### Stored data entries
_____
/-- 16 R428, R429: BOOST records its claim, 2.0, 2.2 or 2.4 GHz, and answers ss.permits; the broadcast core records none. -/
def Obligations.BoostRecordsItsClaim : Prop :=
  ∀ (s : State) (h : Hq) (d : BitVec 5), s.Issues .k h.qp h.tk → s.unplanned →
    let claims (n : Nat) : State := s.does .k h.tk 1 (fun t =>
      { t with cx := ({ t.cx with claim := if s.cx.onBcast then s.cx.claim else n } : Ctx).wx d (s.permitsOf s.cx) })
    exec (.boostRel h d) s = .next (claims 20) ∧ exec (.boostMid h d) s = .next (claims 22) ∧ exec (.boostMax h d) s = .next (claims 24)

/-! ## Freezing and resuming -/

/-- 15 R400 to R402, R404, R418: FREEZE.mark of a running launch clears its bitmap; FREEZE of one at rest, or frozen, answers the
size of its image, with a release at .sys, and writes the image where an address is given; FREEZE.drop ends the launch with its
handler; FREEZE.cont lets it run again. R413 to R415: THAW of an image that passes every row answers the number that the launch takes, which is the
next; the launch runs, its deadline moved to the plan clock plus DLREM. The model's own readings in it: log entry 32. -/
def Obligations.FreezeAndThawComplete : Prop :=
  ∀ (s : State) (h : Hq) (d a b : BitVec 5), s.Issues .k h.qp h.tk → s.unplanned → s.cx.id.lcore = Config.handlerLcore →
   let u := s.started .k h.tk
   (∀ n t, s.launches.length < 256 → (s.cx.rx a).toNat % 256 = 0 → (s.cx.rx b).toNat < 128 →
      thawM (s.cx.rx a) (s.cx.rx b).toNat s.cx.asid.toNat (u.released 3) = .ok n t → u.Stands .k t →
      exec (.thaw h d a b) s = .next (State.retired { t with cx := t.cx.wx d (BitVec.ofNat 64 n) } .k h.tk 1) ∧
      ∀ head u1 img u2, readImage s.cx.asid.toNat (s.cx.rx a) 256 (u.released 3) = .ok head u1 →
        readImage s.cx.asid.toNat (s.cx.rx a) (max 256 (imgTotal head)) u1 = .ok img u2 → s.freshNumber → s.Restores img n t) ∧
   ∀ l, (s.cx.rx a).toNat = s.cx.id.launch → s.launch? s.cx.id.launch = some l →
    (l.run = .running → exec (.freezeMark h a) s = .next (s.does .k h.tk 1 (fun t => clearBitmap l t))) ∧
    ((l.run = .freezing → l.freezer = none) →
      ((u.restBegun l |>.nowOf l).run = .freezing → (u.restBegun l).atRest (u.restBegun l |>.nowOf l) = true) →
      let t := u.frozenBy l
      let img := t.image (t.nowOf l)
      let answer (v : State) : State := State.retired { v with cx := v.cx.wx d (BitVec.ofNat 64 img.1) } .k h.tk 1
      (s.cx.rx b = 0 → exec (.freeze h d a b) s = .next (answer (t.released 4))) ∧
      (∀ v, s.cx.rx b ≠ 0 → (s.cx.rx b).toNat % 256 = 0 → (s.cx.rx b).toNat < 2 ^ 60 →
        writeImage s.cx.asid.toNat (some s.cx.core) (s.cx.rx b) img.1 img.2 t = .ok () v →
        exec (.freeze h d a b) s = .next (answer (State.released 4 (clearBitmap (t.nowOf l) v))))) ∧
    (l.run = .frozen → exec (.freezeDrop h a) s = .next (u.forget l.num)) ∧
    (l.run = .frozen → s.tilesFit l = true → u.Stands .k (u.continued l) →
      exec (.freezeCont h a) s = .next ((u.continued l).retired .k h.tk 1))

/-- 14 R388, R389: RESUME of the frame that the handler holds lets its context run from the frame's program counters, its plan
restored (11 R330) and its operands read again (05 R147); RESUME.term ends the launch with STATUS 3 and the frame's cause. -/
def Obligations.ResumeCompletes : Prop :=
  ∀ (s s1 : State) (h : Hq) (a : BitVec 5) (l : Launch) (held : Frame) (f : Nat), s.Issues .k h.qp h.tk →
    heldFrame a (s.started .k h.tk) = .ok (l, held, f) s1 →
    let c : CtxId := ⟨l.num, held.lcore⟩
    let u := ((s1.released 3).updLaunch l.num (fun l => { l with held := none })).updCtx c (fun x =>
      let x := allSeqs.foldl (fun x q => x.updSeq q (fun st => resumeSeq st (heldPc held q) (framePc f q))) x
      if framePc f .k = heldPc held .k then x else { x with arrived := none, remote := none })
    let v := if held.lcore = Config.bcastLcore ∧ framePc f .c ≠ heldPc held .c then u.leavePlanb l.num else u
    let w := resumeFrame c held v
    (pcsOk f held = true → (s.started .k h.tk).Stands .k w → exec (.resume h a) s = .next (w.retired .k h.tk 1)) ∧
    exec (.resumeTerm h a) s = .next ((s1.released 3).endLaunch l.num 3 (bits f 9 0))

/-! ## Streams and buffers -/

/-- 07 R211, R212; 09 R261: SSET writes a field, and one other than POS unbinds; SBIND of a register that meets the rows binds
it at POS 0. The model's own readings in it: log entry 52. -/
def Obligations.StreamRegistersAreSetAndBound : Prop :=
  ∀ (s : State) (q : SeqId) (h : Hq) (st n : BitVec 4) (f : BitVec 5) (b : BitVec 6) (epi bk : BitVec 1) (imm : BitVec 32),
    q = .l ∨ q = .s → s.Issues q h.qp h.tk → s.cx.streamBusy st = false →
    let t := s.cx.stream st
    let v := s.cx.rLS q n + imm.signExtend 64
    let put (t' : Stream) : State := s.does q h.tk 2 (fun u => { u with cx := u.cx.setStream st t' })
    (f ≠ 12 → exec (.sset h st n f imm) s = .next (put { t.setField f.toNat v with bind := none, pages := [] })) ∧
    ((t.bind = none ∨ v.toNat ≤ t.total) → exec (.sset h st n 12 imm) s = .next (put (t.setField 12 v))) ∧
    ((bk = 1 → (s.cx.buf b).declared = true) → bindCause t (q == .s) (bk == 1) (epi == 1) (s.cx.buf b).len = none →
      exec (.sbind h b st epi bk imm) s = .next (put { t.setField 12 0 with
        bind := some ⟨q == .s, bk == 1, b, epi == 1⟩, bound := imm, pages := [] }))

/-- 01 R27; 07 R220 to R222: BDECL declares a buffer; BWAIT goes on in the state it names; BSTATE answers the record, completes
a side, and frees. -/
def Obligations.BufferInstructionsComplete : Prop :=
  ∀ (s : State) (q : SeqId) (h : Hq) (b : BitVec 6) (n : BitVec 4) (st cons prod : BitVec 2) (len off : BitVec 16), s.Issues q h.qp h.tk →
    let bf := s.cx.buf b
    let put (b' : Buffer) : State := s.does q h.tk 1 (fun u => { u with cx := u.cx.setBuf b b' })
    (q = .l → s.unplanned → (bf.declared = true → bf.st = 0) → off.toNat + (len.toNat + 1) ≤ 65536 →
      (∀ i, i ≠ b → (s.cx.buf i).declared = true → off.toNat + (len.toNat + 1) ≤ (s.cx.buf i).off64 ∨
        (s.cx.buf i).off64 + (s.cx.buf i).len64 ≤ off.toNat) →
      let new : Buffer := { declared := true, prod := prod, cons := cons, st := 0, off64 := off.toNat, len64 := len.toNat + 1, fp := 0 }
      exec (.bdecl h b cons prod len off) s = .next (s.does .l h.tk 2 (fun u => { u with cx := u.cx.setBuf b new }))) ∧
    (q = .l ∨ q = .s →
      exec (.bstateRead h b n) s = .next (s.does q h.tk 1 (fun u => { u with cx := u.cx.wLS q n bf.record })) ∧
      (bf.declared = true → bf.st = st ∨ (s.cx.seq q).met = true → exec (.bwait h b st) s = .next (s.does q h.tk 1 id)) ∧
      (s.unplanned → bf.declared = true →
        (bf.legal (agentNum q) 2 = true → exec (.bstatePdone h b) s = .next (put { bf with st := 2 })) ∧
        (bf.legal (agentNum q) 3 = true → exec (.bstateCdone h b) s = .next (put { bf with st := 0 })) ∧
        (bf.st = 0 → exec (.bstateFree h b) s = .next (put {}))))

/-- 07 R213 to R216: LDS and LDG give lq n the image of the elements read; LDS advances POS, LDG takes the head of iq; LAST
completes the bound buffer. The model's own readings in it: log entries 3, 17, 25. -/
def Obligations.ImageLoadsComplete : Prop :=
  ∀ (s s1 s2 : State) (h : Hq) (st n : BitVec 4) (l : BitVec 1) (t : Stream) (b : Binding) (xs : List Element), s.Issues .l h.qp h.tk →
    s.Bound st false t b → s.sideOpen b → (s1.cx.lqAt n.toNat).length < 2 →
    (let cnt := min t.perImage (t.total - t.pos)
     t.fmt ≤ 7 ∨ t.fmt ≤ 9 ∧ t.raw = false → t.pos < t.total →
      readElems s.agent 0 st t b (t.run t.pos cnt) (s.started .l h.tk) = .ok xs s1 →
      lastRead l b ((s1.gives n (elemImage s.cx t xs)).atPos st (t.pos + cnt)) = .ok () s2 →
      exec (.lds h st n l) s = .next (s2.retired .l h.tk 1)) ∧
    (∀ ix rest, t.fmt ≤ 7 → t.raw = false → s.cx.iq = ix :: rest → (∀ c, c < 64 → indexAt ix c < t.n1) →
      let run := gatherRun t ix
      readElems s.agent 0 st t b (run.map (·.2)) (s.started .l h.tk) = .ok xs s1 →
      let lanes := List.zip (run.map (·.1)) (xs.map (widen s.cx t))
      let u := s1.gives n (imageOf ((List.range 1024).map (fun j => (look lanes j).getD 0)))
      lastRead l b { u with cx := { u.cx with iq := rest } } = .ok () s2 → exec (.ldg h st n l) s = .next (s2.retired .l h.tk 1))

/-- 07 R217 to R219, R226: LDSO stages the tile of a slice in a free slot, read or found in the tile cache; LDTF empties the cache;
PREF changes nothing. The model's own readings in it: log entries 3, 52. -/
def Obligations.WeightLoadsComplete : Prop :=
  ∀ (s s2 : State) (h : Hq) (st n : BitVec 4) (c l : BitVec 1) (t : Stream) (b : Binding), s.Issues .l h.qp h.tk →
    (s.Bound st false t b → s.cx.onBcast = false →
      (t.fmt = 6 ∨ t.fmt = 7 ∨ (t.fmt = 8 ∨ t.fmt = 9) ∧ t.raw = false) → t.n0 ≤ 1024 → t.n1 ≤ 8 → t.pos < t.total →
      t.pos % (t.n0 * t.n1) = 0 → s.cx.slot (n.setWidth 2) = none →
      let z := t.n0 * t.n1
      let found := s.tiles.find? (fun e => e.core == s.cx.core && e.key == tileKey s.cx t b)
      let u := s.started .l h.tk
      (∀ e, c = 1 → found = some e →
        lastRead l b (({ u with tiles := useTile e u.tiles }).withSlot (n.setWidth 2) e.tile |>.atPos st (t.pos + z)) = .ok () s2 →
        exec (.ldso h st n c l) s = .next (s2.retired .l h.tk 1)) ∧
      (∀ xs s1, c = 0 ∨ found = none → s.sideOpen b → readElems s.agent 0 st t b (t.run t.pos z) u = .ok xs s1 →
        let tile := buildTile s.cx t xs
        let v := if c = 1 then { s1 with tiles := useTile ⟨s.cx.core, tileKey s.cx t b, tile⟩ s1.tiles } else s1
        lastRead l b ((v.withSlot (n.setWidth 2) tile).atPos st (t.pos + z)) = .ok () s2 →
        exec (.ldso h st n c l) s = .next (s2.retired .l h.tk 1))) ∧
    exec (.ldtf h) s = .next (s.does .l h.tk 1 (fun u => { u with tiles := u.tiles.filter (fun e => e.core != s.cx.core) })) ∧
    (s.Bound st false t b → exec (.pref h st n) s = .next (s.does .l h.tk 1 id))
_____
### To do
Return only the lines between the one holding "let t := u.frozenBy l" and the one holding "heldFrame a (s.started", inclusive, exactly as they appear above.

### Solution to this task
      let t := u.frozenBy l
      let img := t.image (t.nowOf l)
      let answer (v : State) : State := State.retired { v with cx := v.cx.wx d (BitVec.ofNat 64 img.1) } .k h.tk 1
      (s.cx.rx b = 0 → exec (.freeze h d a b) s = .next (answer (t.released 4))) ∧
      (∀ v, s.cx.rx b ≠ 0 → (s.cx.rx b).toNat % 256 = 0 → (s.cx.rx b).toNat < 2 ^ 60 →
        writeImage s.cx.asid.toNat (some s.cx.core) (s.cx.rx b) img.1 img.2 t = .ok () v →
        exec (.freeze h d a b) s = .next (answer (State.released 4 (clearBitmap (t.nowOf l) v))))) ∧
    (l.run = .frozen → exec (.freezeDrop h a) s = .next (u.forget l.num)) ∧
    (l.run = .frozen → s.tilesFit l = true → u.Stands .k (u.continued l) →
      exec (.freezeCont h a) s = .next ((u.continued l).retired .k h.tk 1))

/-- 14 R388, R389: RESUME of the frame that the handler holds lets its context run from the frame's program counters, its plan
restored (11 R330) and its operands read again (05 R147); RESUME.term ends the launch with STATUS 3 and the frame's cause. -/
def Obligations.ResumeCompletes : Prop :=
  ∀ (s s1 : State) (h : Hq) (a : BitVec 5) (l : Launch) (held : Frame) (f : Nat), s.Issues .k h.qp h.tk →
    heldFrame a (s.started .k h.tk) = .ok (l, held, f) s1 →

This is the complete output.